Roscommon Abbey is a former Augustinian/Dominican Priory and National Monument located in Roscommon, Ireland.

History

Roscommon Abbey is an early monastic site, founded in the 6th century by St Comman, a disciple of Finnian of Clonard.

Roscommon Abbey was a monastery of the Augustinian Canons Regular — Arroasian founded after 1140, possibly with Arroasian reformation 1140-8 by Tairrdelbach Ua Conchobair at the instance of Saint Malachy.

Roscommon Abbey was plundered by William de Burgh in 1204 and burned by the Anglo-Normans in 1235 and 1247.

Roscommon Abbey was a Dominican priory founded in 1253 by Fedlim Ó Conchobair, king of Connacht.
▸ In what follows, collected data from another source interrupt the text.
/-- What survives every single write of an instruction survives the instruction. -/
theorem Kept.exec {i : Instr} {P : State → Prop} (K : Kept i P) {s t : State} (hi : i.isCommand = true) (h : P s)
    (he : exec i s = .next t) : P t := by
  cases i <;> first | (simp [Instr.isCommand, Instr.frame?] at hi) | skip
  all_goals simp only [Machine.exec] at he; refine K.onPort ?_ ?_ h he
  all_goals clear h he
  all_goals first | (intro p h; exact h; done) | skip
  case msgNew.refine_1 =>
    intro _ h; split
    · exact K.raise _ h
    split
    · exact K.raise _ h
    · exact K.ok _ (K.setMessage rfl (by omega) h)
  case msgSetop.refine_1 =>
    intro _ h; split
    · exact K.raise _ h
    · exact K.ok _ (K.mr rfl _ _ (le_max_right _ _) h)
  case msgSetpay.refine_1 =>
    intro _ h; split
    · exact K.raise _ h
    · exact K.ok _ (K.mr rfl _ _ (le_max_of_le_left (by simp; omega)) h)
  case msgEncode.refine_1 => intro _ h; exact K.withMessage (fun _ _ h => K.ok _ h) h
  case msgChecksum.refine_1 => intro _ h; exact K.withMessage (fun _ _ h => K.ok _ h) h
  case msgDecode.refine_1 =>
    intro _ h; split
    · exact K.raise _ h
    · exact K.ok _ (K.setMessage rfl (decodeF_length ‹_›) h)
  case msgResolve.refine_1 =>
    intro _ h; split
    · exact K.raise _ h
    · exact K.respondKind _ h
  case msgResolveMr.refine_1 =>
    intro _ h; split
    · exact K.faultCaller _ h
    · exact K.respondKind _ h
  case varBuild.refine_1 =>
    intro ha h; split
    · exact K.raise _ h
    · exact K.ok _ (K.setMessage rfl (buildPayload_length ha ‹_›) h)
  case varGet.refine_1 =>
    intro ha h
    refine K.withField (fun k o ty hf h => ?_) h
    split
    · exact K.faultCaller _ h
    split
    · exact K.raise _ h
    · exact K.ok _ h
  case varSet.refine_1 f v =>
    intro ha h
    simp only [State.acceptsField] at ha
    unfold Machine.withField
    split
    · exact K.faultCaller _ h
    rename_i opc ho
    have ho : s.mr.opcode = some opc := ho
    simp only [ho] at ha
    split
    · exact K.raise _ h
    rename_i k hk
    have hk : resolve s.cfg opc = some k := hk
    simp only [hk] at ha
    split
    · exact h
    rename_i o ty hf
    simp only [hf] at ha
    dsimp only
    split
    · exact K.raise _ h
    split
    · exact K.faultCaller _ h
    rename_i pay hp
    split
    · exact K.raise _ h
    rename_i pay' hw
    refine K.ok _ (K.mr rfl _ _ ?_ h)
    have := writeField_length hf ha ‹_› hw
    rw [hp]; exact this
  case pumpStart.refine_1 =>
    intro _ h; split
    · exact K.ok _ h
    · exact K.setPhase _ (K.spawn _ (eq_false_of_ne_true ‹_›) h)
  case pumpStart.refine_2 =>
    intro p h; split
    · split
      · exact K.ok _ h
      · exact h
    · exact h
  case pumpStop.refine_1 =>
    intro _ h; split
    · exact K.setPhase _ (K.signalStop _ ‹_› h)
    · exact K.ok _ h
  case pumpStop.refine_2 =>
    intro p h; split
    · split
      · exact h
      · exact K.ok _ (K.confirmStop _ (eq_false_of_ne_true ‹_›) h)
    · exact h
  case pumpReg.refine_1 => intro ha h; exact K.ok _ (K.reg _ rfl _ ha h)
  case pumpUnreg.refine_1 => intro ha h; exact K.ok _ (K.unreg _ rfl _ h)
  case pumpWrite.refine_1 => intro _ h; exact K.withMessage (fun _ _ h => K.sendFrame (fun _ h => K.ok _ h) h) h
  case pumpWaitack.refine_1 =>
    intro _ h; split
    · exact K.raise _ h
    · exact K.setPhase _ h
  case pumpWaitack.refine_2 =>
    intro p h; split
    · exact K.takeAck (fun _ _ h => K.ok _ h) h
    · exact h
  case pumpWaitmsg.refine_1 =>
    intro _ h; split
    · exact K.raise _ h
    · exact K.setPhase _ h
  case pumpWaitmsg.refine_2 =>
    intro p h; split
    · exact K.takeMsg (fun _ _ h => K.ok _ h) h
    · exact h
  case nodeStart.refine_1 =>
    intro _ h; unfold nodeStartIssue sendReset
    split
    · exact K.raise _ h
    all_goals
      split
      · exact K.raise _ h
      · exact K.sendFrame (fun _ h => K.setPhase _ h) h
      · rcases transportOpen_cases (s.beginOp .nodeStart) with ⟨-, -, e⟩ | ⟨-, e⟩ <;> rw [e]
        · exact K.sendFrame (fun _ h => K.setPhase _ h) (K.env _ _ rfl h)
        · exact K.raise _ (K.env _ _ rfl h)
  case nodeStart.refine_2 =>
    intro p h; split <;> try exact h
    · unfold nodeSettled; split
      · exact K.setPhase _ h
      · exact K.setPhase _ (K.spawn _ (eq_false_of_ne_true ‹_›) h)
    · unfold nodeUp; split
      · exact K.capsRequest (K.nodeState _ rfl _ h)
      · exact h
    all_goals exact K.capsResume rfl _ h
  case nodeStop.refine_1 =>
    intro _ h; unfold nodeStopIssue; split
    · exact K.raise _ h
    · exact K.raise _ h
    · split
      · exact K.sendFrame (fun _ h => K.nodeStopSignal rfl h) h
      · exact K.nodeStopSignal rfl h
  case nodeStop.refine_2 =>
    intro p h; split <;> try exact h
    unfold nodeDown; split
    · exact h
    · exact K.nodeStopFinish rfl (K.confirmStop _ (eq_false_of_ne_true ‹_›) h)
  case nodeCaps.refine_1 => intro _ h; exact K.capsRequest h
  case nodeCaps.refine_2 => intro p h; exact K.capsResume rfl _ h
  case nodeSetkey.refine_1 => intro _ h; exact K.issueSetKey _ _ (by intro _ _ e; rw [e]) h
  case nodeSetkey.refine_2 =>
    intro p h; split
    · exact K.keyAcked (.inr ⟨_, _, rfl⟩) (fun _ h => K.ok _ h) h
    · exact h
  case nodeFreech.refine_1 =>
    intro _ h; split
    · exact K.ok _ h
    · exact K.raise _ h
  case nodeGetkey.refine_1 =>
    intro _ h; split
    · exact K.ok _ h
    · exact K.raise _ h
  case chClose.refine_2 =>
    intro p h; split
    · exact K.channelAcked (fun _ h => K.setPhase _ h) h
    · refine K.takeMsg (fun e s h => ?_) h
      unfold closeTaken; split
      · exact K.finishChannel _ (by rintro _ ⟨⟩; rfl) h
      · exact h
    · exact h
  case chReg.refine_1 =>
    intro _ h; unfold changeCallbacks; split
    · exact K.raise _ h
    · exact K.ok _ (K.addCb _ _ rfl _ h)
  case chUnreg.refine_1 =>
    intro _ h; unfold changeCallbacks; split
    · exact K.raise _ h
    · exact K.ok _ (K.dropCb _ _ rfl _ h)
  all_goals first | (intro _ h; exact K.issueChannel h) | (intro p h; exact K.channelResume (by intro st e; cases e <;> rfl) p h)
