/-- `resolve` inverts the opcode map (R91, 40_codec.md R130). -/
theorem resolve_eq_some_iff {c : Config} (hc : c.wf = true) (b : Byte) (k : Kind) :
    resolve c b = some k ↔ k.opcode c = b := by
  refine ⟨fun h => by simpa using List.find?_some h, ?_⟩
  rintro rfl
  cases h : resolve c (k.opcode c) with
  | none => simpa using List.find?_eq_none.1 h k k.mem_all
  | some k' =>
    have hk' : k'.opcode c = k.opcode c := by simpa using List.find?_some h
    exact congrArg some (List.inj_on_of_nodup_map (nodup_map_opcode hc) k'.mem_all k.mem_all hk')

/-- Settles O6: the rows are the map of the kinds, which `resolve` inverts. -/
theorem opcodeMapIsOneToOne : Obligations.OpcodeMapIsOneToOne := by
  refine ⟨⟨rfl, rfl⟩, fun c => ⟨rfl, fun k => ⟨_, mem_opcodeRows_iff.2 ⟨k, rfl⟩, rfl⟩, fun r hr => ?_, fun hc =>
    ⟨resolve_eq_some_iff hc, fun r hr => ?_, fun b hb => ?_⟩⟩⟩
  · obtain ⟨k, rfl⟩ := mem_opcodeRows_iff.1 hr
    exact ⟨rfl, rfl⟩
  · obtain ⟨k, rfl⟩ := mem_opcodeRows_iff.1 hr
    exact (resolve_eq_some_iff hc _ k).2 rfl
  · exact Option.eq_none_iff_forall_ne_some.2 fun k hk =>
      hb _ (mem_opcodeRows_iff.2 ⟨k, rfl⟩) ((resolve_eq_some_iff hc b k).1 hk)

/-! ## The checksum -/

/-- The modulo of an update changes 0xFF alone (R84). -/
theorem chkStep_eq (c b : Byte) : chkStep c b = if c ^^^ b = 0xFF then 0x00 else c ^^^ b := by
  split
  · next h => rw [chkStep, h]; rfl
  · next h =>
    have hne : (c ^^^ b).toNat ≠ 255 := fun he => h (BitVec.eq_of_toNat_eq he)
    have hlt : (c ^^^ b).toNat < 255 := by have := (c ^^^ b).isLt; omega
    exact BitVec.eq_of_toNat_eq (Nat.mod_eq_of_lt hlt)

theorem chkStep_ne_allOnes (c b : Byte) : chkStep c b ≠ 0xFF := by
  rw [chkStep_eq]
  split
  · decide
  · assumption

/-- Updates from a value that is not 0xFF never reach it. -/
theorem foldl_chkStep_ne_allOnes (bs : Bytes) {c : Byte} (hc : c ≠ 0xFF) : bs.foldl chkStep c ≠ 0xFF := by
  induction bs generalizing c with
  | nil => exact hc
  | cons b bs ih => exact ih (chkStep_ne_allOnes c b)

theorem chk_ne_allOnes (len opc : Byte) (pay : Bytes) : chk len opc pay ≠ 0xFF :=
  foldl_chkStep_ne_allOnes _ (by decide)

/-! ## Decoding -/

/-- What the checks of 40_codec.md R122 come to: the strings that decode, and as what (R127, R128). -/
theorem decodeF_eq_ok_iff (raw : Bytes) (opc : Byte) (pay : Bytes) (n : Nat) :
    decodeF raw = .ok (opc, pay, n) ↔
      minDecode ≤ raw.length ∧ raw.getD 0 0 = syncByte ∧ (raw.getD 1 0).toNat ≤ maxPayload ∧ n ≤ raw.length
        ∧ n = (raw.getD 1 0).toNat + frameOverhead ∧ opc = raw.getD 2 0
        ∧ pay = (raw.drop 3).take (raw.getD 1 0).toNat ∧ raw.getD (n - 1) 0 = chk (raw.getD 1 0) opc pay := by
  have hlast (m : Nat) : m + frameOverhead - 1 = 3 + m := by simp only [frameOverhead]; omega
  unfold decodeF
  constructor
  · intro h
    split at h
    · cases h
    split at h
    · cases h
    dsimp only at h
    split at h
    · cases h
    split at h
    · cases h
    split at h
    · cases h
    next hmin hsync hmax hlen hchk =>
      cases h
      exact ⟨not_lt.1 hmin, not_not.1 hsync, not_lt.1 hmax, not_lt.1 hlen, rfl, rfl, rfl, hlast _ ▸ (not_not.1 hchk).symm⟩
  · rintro ⟨hmin, hsync, hmax, hlen, rfl, rfl, rfl, hchk⟩
    rw [hlast] at hchk
    rw [if_neg (not_lt.2 hmin), if_neg (not_not.2 hsync)]
    dsimp only
    rw [if_neg (not_lt.2 hmax), if_neg (not_lt.2 hlen), if_neg (not_not.2 hchk.symm)]
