-- ==== Sys2Proof/Machine/Float.lean ====
section
/-! DEFINITION. IEEE 754 arithmetic of spec/00_scope.md R9, from exact integers: round to nearest, ties to even, subnormals
kept, overflow to infinity, no flags. A finite magnitude is a whole number of quanta, the quantum being the format's smallest
subnormal: 2^-149 for binary32, 2^-1074 for binary64. -/

namespace Sys2Proof.Machine

/-- A binary interchange format: how many exponent and fraction bits. -/
structure FloatFormat where
  expBits : Nat
  fracBits : Nat
deriving DecidableEq, Repr

/-- D6: samples, history and gain. -/
def binary32 : FloatFormat := { expBits := 8, fracBits := 23 }

/-- D7: every PH value. -/
def binary64 : FloatFormat := { expBits := 11, fracBits := 52 }

/-- The weight of the sign bit. -/
def FloatFormat.signWeight (f : FloatFormat) : Nat := 2 ^ (f.expBits + f.fracBits)

/-- The pattern of infinity without its sign: exponent all ones, fraction 0. -/
def FloatFormat.infPattern (f : FloatFormat) : Nat := (2 ^ f.expBits - 1) * 2 ^ f.fracBits

/-- The number of quanta in 1.0 (2^149, 2^1074). -/
def FloatFormat.one (f : FloatFormat) : Nat := 2 ^ (2 ^ (f.expBits - 1) - 2 + f.fracBits)

/-- What a pattern denotes (R9 `val`): a NaN, an infinity, or a finite number of quanta with a sign. -/
inductive FloatVal where
  | nan (signalling : Bool)
  | inf (neg : Bool)
  | fin (neg : Bool) (mag : Nat)
deriving DecidableEq, Repr

/-- The quanta of a finite pattern without its sign: exponent field 0 is subnormal, otherwise the hidden bit is added. -/
def FloatFormat.quanta (f : FloatFormat) (pattern : Nat) : Nat :=
  if pattern / 2 ^ f.fracBits = 0 then pattern
  else (2 ^ f.fracBits + pattern % 2 ^ f.fracBits) * 2 ^ (pattern / 2 ^ f.fracBits - 1)

/-- R9 `val(b)`. A NaN is signalling when its top fraction bit is 0. -/
def FloatFormat.val (f : FloatFormat) (bits : Nat) : FloatVal :=
  let neg := decide (f.signWeight ≤ bits)
  let pattern := bits % f.signWeight
  if f.infPattern < pattern then .nan (decide (pattern < f.infPattern + 2 ^ (f.fracBits - 1)))
  else if pattern = f.infPattern then .inf neg
  else .fin neg (f.quanta pattern)

/-- The integer nearest `num / den`, ties to even. -/
def nearestEven (num den : Nat) : Nat :=
  let q := num / den
  let r := num % den
  if den < 2 * r ∨ (2 * r = den ∧ q % 2 = 1) then q + 1 else q

/-- The pattern (without sign) of the magnitude `num / den` quanta rounded to nearest even, infinity on overflow (R9). With
`s` the binary places by which the magnitude exceeds the significand, the exponent field and the fraction together are
`s × 2^fracBits` plus the rounded significand, a carry included. -/
def FloatFormat.round (f : FloatFormat) (num den : Nat) : Nat :=
  let s := (num / den).log2 - f.fracBits
  min (s * 2 ^ f.fracBits + nearestEven num (den * 2 ^ s)) f.infPattern

/-- A pattern from its sign and the rest. -/
def FloatFormat.pack (f : FloatFormat) (neg : Bool) (pattern : Nat) : Nat :=
  (if neg then f.signWeight else 0) + pattern

/-- R9 `fl(x)` for `x` an exact number of quanta; an exact zero takes the sign `zeroNeg`. -/
def FloatFormat.roundInt (f : FloatFormat) (x : Int) (zeroNeg : Bool) : Nat :=
  if x = 0 then f.pack zeroNeg 0 else f.pack (decide (x < 0)) (f.round x.natAbs 1)

/-- The signed number of quanta of a finite value. -/
def signedQuanta (neg : Bool) (mag : Nat) : Int := if neg then -(mag : Int) else mag

/-- R9 `×`: the pattern of the product, `none` for a NaN. -/
def FloatFormat.mul (f : FloatFormat) (a b : Nat) : Option Nat :=
  match f.val a, f.val b with
  | .nan _, _ => none
  | _, .nan _ => none
  | .inf n, .inf m => some (f.pack (n ^^ m) f.infPattern)
  | .inf n, .fin m k => if k = 0 then none else some (f.pack (n ^^ m) f.infPattern)
  | .fin n j, .inf m => if j = 0 then none else some (f.pack (n ^^ m) f.infPattern)
  | .fin n j, .fin m k => some (f.pack (n ^^ m) (f.round (j * k) f.one))

/-- R9 `+`: the pattern of the sum, `none` for a NaN. An exact zero sum is +0.0 unless both operands are negative zeros. -/
def FloatFormat.add (f : FloatFormat) (a b : Nat) : Option Nat :=
  match f.val a, f.val b with
  | .nan _, _ => none
  | _, .nan _ => none
  | .inf n, .inf m => if n = m then some (f.pack n f.infPattern) else none
  | .inf n, .fin _ _ => some (f.pack n f.infPattern)
  | .fin _ _, .inf m => some (f.pack m f.infPattern)
  | .fin n j, .fin m k => some (f.roundInt (signedQuanta n j + signedQuanta m k) (n && m))

/-- R9 `/`: the pattern of the quotient, `none` for a NaN. A non-zero value over zero is an infinity. -/
def FloatFormat.div (f : FloatFormat) (a b : Nat) : Option Nat :=
  match f.val a, f.val b with
  | .nan _, _ => none
  | _, .nan _ => none
  | .inf _, .inf _ => none
  | .inf n, .fin m _ => some (f.pack (n ^^ m) f.infPattern)
  | .fin n _, .inf m => some (f.pack (n ^^ m) 0)
  | .fin n j, .fin m k =>
    if k = 0 then if j = 0 then none else some (f.pack (n ^^ m) f.infPattern)
    else some (f.pack (n ^^ m) (f.round (j * f.one) k))

/-- The value is a signalling NaN. -/
def FloatVal.isSignalling : FloatVal → Bool
  | .nan s => s
  | .inf _ => false
  | .fin _ _ => false

/-- The value is a NaN. -/
def FloatVal.isNan : FloatVal → Bool
  | .nan _ => true
  | .inf _ => false
  | .fin _ _ => false

/-- The value is an infinity. -/
def FloatVal.isInf : FloatVal → Bool
  | .nan _ => false
  | .inf _ => true
  | .fin _ _ => false

/-- The value is a number: neither NaN nor infinite. -/
def FloatVal.isFinite : FloatVal → Bool
  | .nan _ => false
  | .inf _ => false
  | .fin _ _ => true

/-- R9 `val` of a binary32 word. -/
def val32 (w : Word) : FloatVal := binary32.val w.toNat

/-- R9 `val` of a binary64 pattern. -/
def val64 (w : DWord) : FloatVal := binary64.val w.toNat

/-- A NaN pattern from free sign and fraction bits (93 I3, log 4): any NaN of the format, a quiet one if `quiet`. A fraction
of 0 would denote infinity, so its top bit is then set too. -/
def nan32 (free : BitVec 24) (quiet : Bool) : Word :=
  let sign : BitVec 1 := free.extractLsb' 23 1
  let frac : BitVec 23 := free.extractLsb' 0 23
  sign ++ (0xFF : BitVec 8) ++ (if quiet || frac = 0 then frac ||| 0x400000 else frac)

/-- As `nan32`, in binary64. -/
def nan64 (free : BitVec 53) (quiet : Bool) : DWord :=
  let sign : BitVec 1 := free.extractLsb' 52 1
  let frac : BitVec 52 := free.extractLsb' 0 52
  sign ++ (0x7FF : BitVec 11) ++ (if quiet || frac = 0 then frac ||| 0x8000000000000 else frac)

/-- The binary32 result of an operation on `a` and `b`, a NaN being the `n`-th free one; "a signalling NaN input never
survives an operation" (93 I3). -/
def finish32 (n : Nat) (a b : Word) : Option Nat → Word
  | some r => BitVec.ofNat 32 r
  | none => nan32 (Config.freeNaN32 n) ((val32 a).isSignalling || (val32 b).isSignalling)

/-- The binary64 result of an operation on `a` and `b`, as `finish32`. -/
def finish64 (n : Nat) (a b : DWord) : Option Nat → DWord
  | some r => BitVec.ofNat 64 r
  | none => nan64 (Config.freeNaN64 n) ((val64 a).isSignalling || (val64 b).isSignalling)

/-- R9 `a ×32 b`; `n` numbers the free value a NaN result takes. -/
def mul32 (n : Nat) (a b : Word) : Word := finish32 n a b (binary32.mul a.toNat b.toNat)

/-- R9 `a +32 b`. -/
def add32 (n : Nat) (a b : Word) : Word := finish32 n a b (binary32.add a.toNat b.toNat)

/-- R9 `a ×64 b`. -/
def mul64 (n : Nat) (a b : DWord) : DWord := finish64 n a b (binary64.mul a.toNat b.toNat)

/-- R9 `a +64 b`. -/
def add64 (n : Nat) (a b : DWord) : DWord := finish64 n a b (binary64.add a.toNat b.toNat)

/-- R9 `a /64 b`. -/
def div64 (n : Nat) (a b : DWord) : DWord := finish64 n a b (binary64.div a.toNat b.toNat)

end Sys2Proof.Machine
end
It was plundered by Mac William de Burgo 1260. It was hit by fire in 1270 and lightning in 1308.

Roscommon Abbey was dissolved before 1578; granted to Sir Nicholas Malby in 1578 and to Francis Annesley, 1st Viscount Valentia in 1615.

Building

Roscommon Friary is located in the southern part of Roscommon town, The church consisted of a single long aisle with nave and choir; the northern transept was added in the fifteenth century.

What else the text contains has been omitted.